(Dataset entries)
-- ==== Sys2Proof/Proofs/Confirmations.lean ====
section
/-! PROOF. Items that leave a push list for the confirm list, and a release as one explicit state. -/

namespace Sys2Proof.Machine

variable {s t u : State} {tag : Tag} {e : Entry} {d : Station} {tags : List Tag} {cut : Bool}

/-! ### Items that leave a push list for the confirm list (R72, R74) -/

theorem monitor_confirming (s : State) (d : Station) (tags : List Tag) (cut : Bool) :
    (s.confirming d tags cut).monitor d = s.monitorWith (s.confirming d tags cut) d tags :=
  monitor_setMonitor { s with table := s.confirmingTable d tags cut } d _

theorem monitor_confirming_ne (s : State) {x : Station} (other : x ≠ d) (tags : List Tag) (cut : Bool) :
    (s.confirming d tags cut).monitor x = s.monitor x :=
  monitor_setMonitor_ne { s with table := s.confirmingTable d tags cut } other _

/-- The monitors of a state are told by its table, the monitor of the station, and the others. -/
theorem monitors_confirming (table : t.table = s.confirmingTable d tags cut)
    (own : t.monitor d = s.monitorWith t d tags) (others : ∀ x, x ≠ d → t.monitor x = s.monitor x) :
    t.monitors = (s.confirming d tags cut).monitors := by
  have entry : t.entry = State.entry { s with table := s.confirmingTable d tags cut } := entry_congr table
  refine Vector.ext fun i hi => ?_
  by_cases here : d = ⟨i, hi⟩
  · subst here
    refine own.trans (Eq.trans ?_ (monitor_confirming s _ tags cut).symm)
    rw [State.monitorWith, entry]
    rfl
  · exact (others _ (Ne.symm here)).trans (monitor_confirming_ne s (Ne.symm here) tags cut).symm

/-- Items moved to the tail of a confirm list are CONFIRMING there (R72). -/
theorem joins_confirming (some : tags ≠ []) (s : State) : s.joins d tags = s.confirming d tags false := by
  have monitors := monitors_confirming (d := d) (joins_table tags s) (joins_monitor tags some s)
    (fun _ other => joins_monitor_ne other tags s)
  rw [joins_eq, joins_table, monitors]
  rfl

/-- A push list whose items end their push early, one after another (R74). -/
def State.truncations (s : State) (d : Station) (tags : List Tag) : State :=
  tags.foldl (fun t tag => truncatePush d tag t) s

/-- The watches that are left when those of some entries are taken out (R14). -/
def watchesWithout (tags : List Tag) (l : List Watch) : List Watch :=
  l.filter fun w => tags.all fun tag => w.kind.tag? != some tag

theorem truncations_eq (tags : List Tag) (s : State) : s.truncations d tags = { s with
    table := (s.truncations d tags).table
    monitors := (s.truncations d tags).monitors
    watches := watchesWithout tags s.watches } := by
  induction tags generalizing s with
  | nil => simp [State.truncations, watchesWithout]
  | cons tag rest ih =>
    refine (ih (truncatePush d tag s)).trans ?_
    have watches : watchesWithout rest (truncatePush d tag s).watches = watchesWithout (tag :: rest) s.watches := by
      show watchesWithout rest (s.watches.filter _) = _
      unfold watchesWithout
      rw [List.filter_filter]
      simp only [List.all_cons, Bool.and_comm]
    rw [watches]
    rfl

theorem truncations_table (tags : List Tag) (s : State) :
    (s.truncations d tags).table = s.confirmingTable d tags true := by
  induction tags generalizing s with
  | nil => simp [State.truncations, State.confirmingTable]
  | cons tag rest ih =>
    refine (ih (truncatePush d tag s)).trans ?_
    show List.map _ (List.map _ (List.map _ s.table)) = _
    rw [List.map_map, List.map_map]
    apply List.map_congr_left
    intro e _
    have record : (truncatePush d tag s).record d = s.record d := rfl
    have record' (f : Entry → Entry) : (setEntry tag f (removeWatch tag s)).record d = s.record d := rfl
    have time : (truncatePush d tag s).timeStamp = s.timeStamp := rfl
    by_cases own : e.tag = tag <;> by_cases other : e.tag ∈ rest <;> simp_all [ticks]

theorem truncations_monitor (some : tags ≠ []) (s : State) :
    (s.truncations d tags).monitor d = s.monitorWith (s.truncations d tags) d tags := by
  induction tags using List.reverseRecOn with
  | nil => exact absurd rfl some
  | append_singleton before tag ih =>
    have split (u : State) : u.truncations d (before ++ [tag]) = (u.truncations d before).truncations d [tag] :=
      List.foldl_append
    have one (u : State) : (u.truncations d [tag]).monitor d = u.monitorWith (u.truncations d [tag]) d [tag] := by
      unfold State.truncations State.monitorWith truncatePush joinConfirmList aimDeadlineTimer
      simp only [List.foldl_cons, List.foldl_nil, monitor_setMonitor]
      rfl
    rw [split, one]
    by_cases empty : before = []
    · subst empty
      rfl
    · have m := ih empty
      unfold State.monitorWith at m ⊢
      rw [m]
      simp only [List.append_assoc]

theorem truncations_monitor_ne {x : Station} (other : x ≠ d) (tags : List Tag) (s : State) :
    (s.truncations d tags).monitor x = s.monitor x := by
  induction tags generalizing s with
  | nil => rfl
  | cons tag rest ih =>
    refine (ih (truncatePush d tag s)).trans ?_
    unfold truncatePush joinConfirmList aimDeadlineTimer
    rw [monitor_setMonitor_ne _ other, monitor_setMonitor_ne _ other]
    rfl

/-- Items whose push is cut short are CONFIRMING and TRUNCATED, without their watches (R74). -/
theorem truncations_confirming (some : tags ≠ []) (s : State) :
    s.truncations d tags = { s.confirming d tags true with watches := watchesWithout tags s.watches } := by
  have monitors := monitors_confirming (d := d) (truncations_table tags s) (truncations_monitor some s)
    (fun _ other => truncations_monitor_ne other tags s)
  rw [truncations_eq, truncations_table, monitors]
  rfl

/-! ### The release (R73, R76) -/

theorem setDiverter_setDiverter (d : Station) (f g : Diverter → Diverter) (s : State) :
    setDiverter d g (setDiverter d f s) = setDiverter d (fun v => g (f v)) s := by
  unfold setDiverter
  simp only [Vector.set_set, Fin.getElem_fin, Vector.getElem_set_self]

theorem setDiverter_congr {f g : Diverter → Diverter} (h : f (s.diverter d) = g (s.diverter d)) :
    setDiverter d f s = setDiverter d g s := by
  show ({ s with diverters := s.diverters.set d (f (s.diverter d)) } : State) = _
  rw [h]
  rfl

theorem setWaiting_same {b : Bool} (h : s.waits d = b) : setWaiting d b s = s := by
  have same : s.arbiter.waiting.set d b = s.arbiter.waiting := by
    rw [← h]
    exact Vector.set_getElem_self _
  unfold setWaiting
  rw [same]

/-- The release of a diverter that pushes nothing any more and does not wait (R73, R76): the diverter R73 and R76
give, and its slot given back. -/
theorem releaseDiverter_eq (push : (s.diverter d).push = []) (waits : s.waits d = false) :
    releaseDiverter d s = freeSlot (s.withDiverter d (s.released d)) := by
  have through (f : Diverter → Diverter) (t : State) :
      setDiverter d f (freeSlot t) = freeSlot (setDiverter d f t) := rfl
  have out (f : Diverter → Diverter) : setWaiting d false (setDiverter d f s) = setDiverter d f s :=
    setWaiting_same (by rw [waits_setDiverter]; exact waits)
  unfold releaseDiverter endRecovery State.withDiverter
  dsimp only
  by_cases none : (s.record d).recovery = 0
  · rw [if_pos none, diverter_freeSlot, diverter_setDiverter]
    by_cases empty : (s.diverter d).pending = []
    · have idle : decide ((s.released d).state = .waiting) = false := by simp [State.released, none, empty]
      rw [if_pos empty, through, setDiverter_setDiverter, idle, out]
      exact congrArg freeSlot (setDiverter_congr (by simp [State.released, none, empty, push]))
    · have held : decide ((s.released d).state = .waiting) = true := by simp [State.released, none, empty]
      rw [if_neg empty, through, setDiverter_setDiverter, held]
      refine congrArg (fun t => setWaiting d true (freeSlot t)) (setDiverter_congr ?_)
      simp [State.released, none, empty, push]
  · have some : 0 < (s.record d).recovery := Nat.pos_of_ne_zero none
    have busy : decide ((s.released d).state = .waiting) = false := by simp [State.released, some]
    rw [if_neg none, through, setDiverter_setDiverter, busy, out]
    exact congrArg freeSlot (setDiverter_congr (by simp [State.released, some, push, timerFor, ticks]))

end Sys2Proof.Machine
end

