-- ==== Sys2Proof/Proofs/ConfirmEyes.lean ====
section
/-! PROOF. The leading edge of a confirm eye and the deadline timer: O49. -/

namespace Sys2Proof.Machine

variable {s t u v left : State} {d : Station} {tag : Tag} {due rest : List Tag} {result : OutcomeResult}
  {m : Monitor}

/-! ### The chute at a leading edge (R95) -/

/-- A monitor after a leading edge in the chute table, whose timer would run to `full` (R95). -/
def Monitor.blockedUntil (full : TimeStamp) (m : Monitor) : Monitor :=
  match m.chute with
  | .clear => { m with chute := .filling, chuteTimer := some full }
  | .emptying => { m with chute := .full, chuteTimer := none }
  | .filling => m
  | .full => m

/-- When a chute that is blocked now is full (R95). -/
def State.fullAt (s : State) (d : Station) : TimeStamp := s.timeStamp + BitVec.ofNat 32 (s.record d).chuteFullTime

/-- The monitor of station `d` after a leading edge in the chute table: chute timing is suspended in IDLE (R95, R97). -/
def State.blockedMonitor (s : State) (d : Station) : Monitor :=
  if s.line.state = .idle then s.monitor d else (s.monitor d).blockedUntil (s.fullAt d)

theorem chuteBlocked_eq (d : Station) (s : State) :
    chuteBlocked d s = setMonitor d (fun _ => s.blockedMonitor d) s := by
  have same : setMonitor d (fun _ => s.monitor d) s = s :=
    congrArg (fun l => { s with monitors := l }) (Vector.set_getElem_self d.isLt)
  unfold chuteBlocked State.blockedMonitor
  by_cases idle : s.line.state = .idle
  · rw [if_pos idle, if_pos idle]
    exact same.symm
  · rw [if_neg idle, if_neg idle]
    unfold Monitor.blockedUntil
    cases (s.monitor d).chute with
    | clear => rfl
    | emptying => rfl
    | filling => exact same.symm
    | full => exact same.symm

theorem blockedUntil_eq (full : TimeStamp) (m : Monitor) : m.blockedUntil full = { m with
    chute := match m.chute with | .clear => .filling | .emptying => .full | c => c
    chuteTimer := match m.chute with | .clear => some full | .emptying => none | _ => m.chuteTimer } := by
  obtain ⟨confirm, deadlineTimer, eye, chute, chuteTimer⟩ := m
  cases chute <;> rfl

theorem unchanged_setMonitor (d : Station) (f : Monitor → Monitor) (s : State) :
    UnchangedBut [.monitors] s (setMonitor d f s) := by
  intro q other
  cases q <;> simp_all [Part.same]

/-- What a leading edge does in the chute table, after an event that left the line, the time and the configuration
(R95). -/
theorem chuteBlocked_spec {parts : List Part} (frame : UnchangedBut parts s t) (line : .line ∉ parts)
    (time : .timeStamp ∉ parts) (config : .config ∉ parts) (hu : u = chuteBlocked d t) :
    u.monitor d = (if s.line.state = .idle then t.monitor d else (t.monitor d).blockedUntil (s.fullAt d))
      ∧ (∀ d', d' ≠ d → u.monitor d' = t.monitor d')
      ∧ UnchangedBut [.monitors] t u := by
  have full : t.fullAt d = s.fullAt d := by
    unfold State.fullAt State.record
    rw [show t.timeStamp = s.timeStamp from frame .timeStamp time, show t.config = s.config from frame .config config]
  rw [hu, chuteBlocked_eq, monitor_setMonitor, State.blockedMonitor, full,
    show t.line = s.line from frame .line line]
  exact ⟨rfl, fun d' other => monitor_setMonitor_ne t other _, unchanged_setMonitor d _ t⟩

/-! ### A leading edge (R87, R90, R91) -/

theorem confirmLeading_again (level : (s.monitor d).eye = .blocked) : confirmLeading d s = s := if_pos level

/-- A leading edge of the eye of a diverter that is not installed is a new level and no more (R87). -/
theorem confirmLeading_level (level : (s.monitor d).eye = .clear) (absent : s.installed d = false) :
    confirmLeading d s = setMonitor d (fun m => { m with eye := .blocked }) s := by
  unfold confirmLeading
  rw [if_neg (by simp [level])]
  exact if_neg fun c => absurd (absent.symm.trans c) (by decide)

/-- A leading edge of an installed diverter's eye: the confirm list first, then the chute, then the drain test (R87). -/
theorem confirmLeading_installed (level : (s.monitor d).eye = .clear) (installed : s.installed d = true)
    (hv : v = setMonitor d (fun m => { m with eye := .blocked }) s) :
    confirmLeading d s = drainTest (chuteBlocked d (matchEdge d v)) := by
  unfold confirmLeading
  rw [if_neg (by simp [level]), hv]
  exact if_pos installed

/-- An edge in a working line completes the first entry of the confirm list (R90). -/
theorem matchEdge_sorts (working : s.line.state.working = true) (confirm : (s.monitor d).confirm = tag :: rest) :
    matchEdge d s = completeEntry d tag .sorted s := by
  unfold matchEdge
  rw [if_pos working, confirm]

/-- Any other edge submits STRAY, or nothing in HALTED and IDLE (R91). -/
theorem matchEdge_strays (none : (s.monitor d).confirm = [] ∨ s.line.state = .halted ∨ s.line.state = .idle) :
    matchEdge d s = if s.line.state = .halted ∨ s.line.state = .idle then s else submit (.stray d) s := by
  unfold matchEdge
  cases line : s.line.state <;> simp_all [LineState.working]

/-! ### What completions leave to the drain test (R32, R123) -/

/-- Completions between two changes of the monitor of their station. -/
theorem Completes.between (h : Completes d due result m v t) (before : UnchangedBut [.monitors] s v)
    (others : ∀ d', d' ≠ d → v.monitor d' = s.monitor d') (after : UnchangedBut [.monitors] t u)
    (others' : ∀ d', d' ≠ d → u.monitor d' = t.monitor d') : Completes d due result (u.monitor d) s u := by
  have table : v.table = s.table := before .table (by decide)
  have table' : u.table = t.table := after .table (by decide)
  have destination := destination_congr (before .destinations (by decide))
  have destination' := destination_congr (after .destinations (by decide))
  have told : v.outcomes d result due = s.outcomes d result due := by
    unfold State.outcomes
    rw [entry_congr table]
  have notices := h.notices
  rw [told, destination] at notices
  constructor
  case table => rw [table', h.table, table]
  case monitor => rfl
  case monitors => exact fun d' other => (others' d' other).trans ((h.monitors d' other).trans (others d' other))
  case destination => rw [destination', h.destination, destination]
  case destinations => exact fun d' other => by rw [destination', h.destinations d' other, destination]
  case induction =>
    rw [show u.induction = t.induction from after .induction (by decide), h.induction, table',
      holdAt_congr (before .line (by decide)) (before .config (by decide)),
      show v.induction = s.induction from before .induction (by decide)]
  case notices =>
    exact (notices.of_queue (before .queue (by decide)) (before .transmitter (by decide))).congr
      (after .queue (by decide)) (after .timeStamp (by decide))
      (congrArg PositionCounter.position (after .counter (by decide))) (after .transmitter (by decide))
  case frame => exact ((before.trans h.frame).trans after).mono (by decide)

Exercise goal :: Going through the entries above, show each line that contains "rest".

Exercise result ::
  | cons tag rest ih =>
    have watches : watchesWithout rest (truncatePush d tag s).watches = watchesWithout (tag :: rest) s.watches := by
      show watchesWithout rest (s.watches.filter _) = _
  | cons tag rest ih =>
    by_cases own : e.tag = tag <;> by_cases other : e.tag ∈ rest <;> simp_all [ticks]
  | cons tag rest ih =>
variable {s t u v left : State} {d : Station} {tag : Tag} {due rest : List Tag} {result : OutcomeResult}
theorem matchEdge_sorts (working : s.line.state.working = true) (confirm : (s.monitor d).confirm = tag :: rest) :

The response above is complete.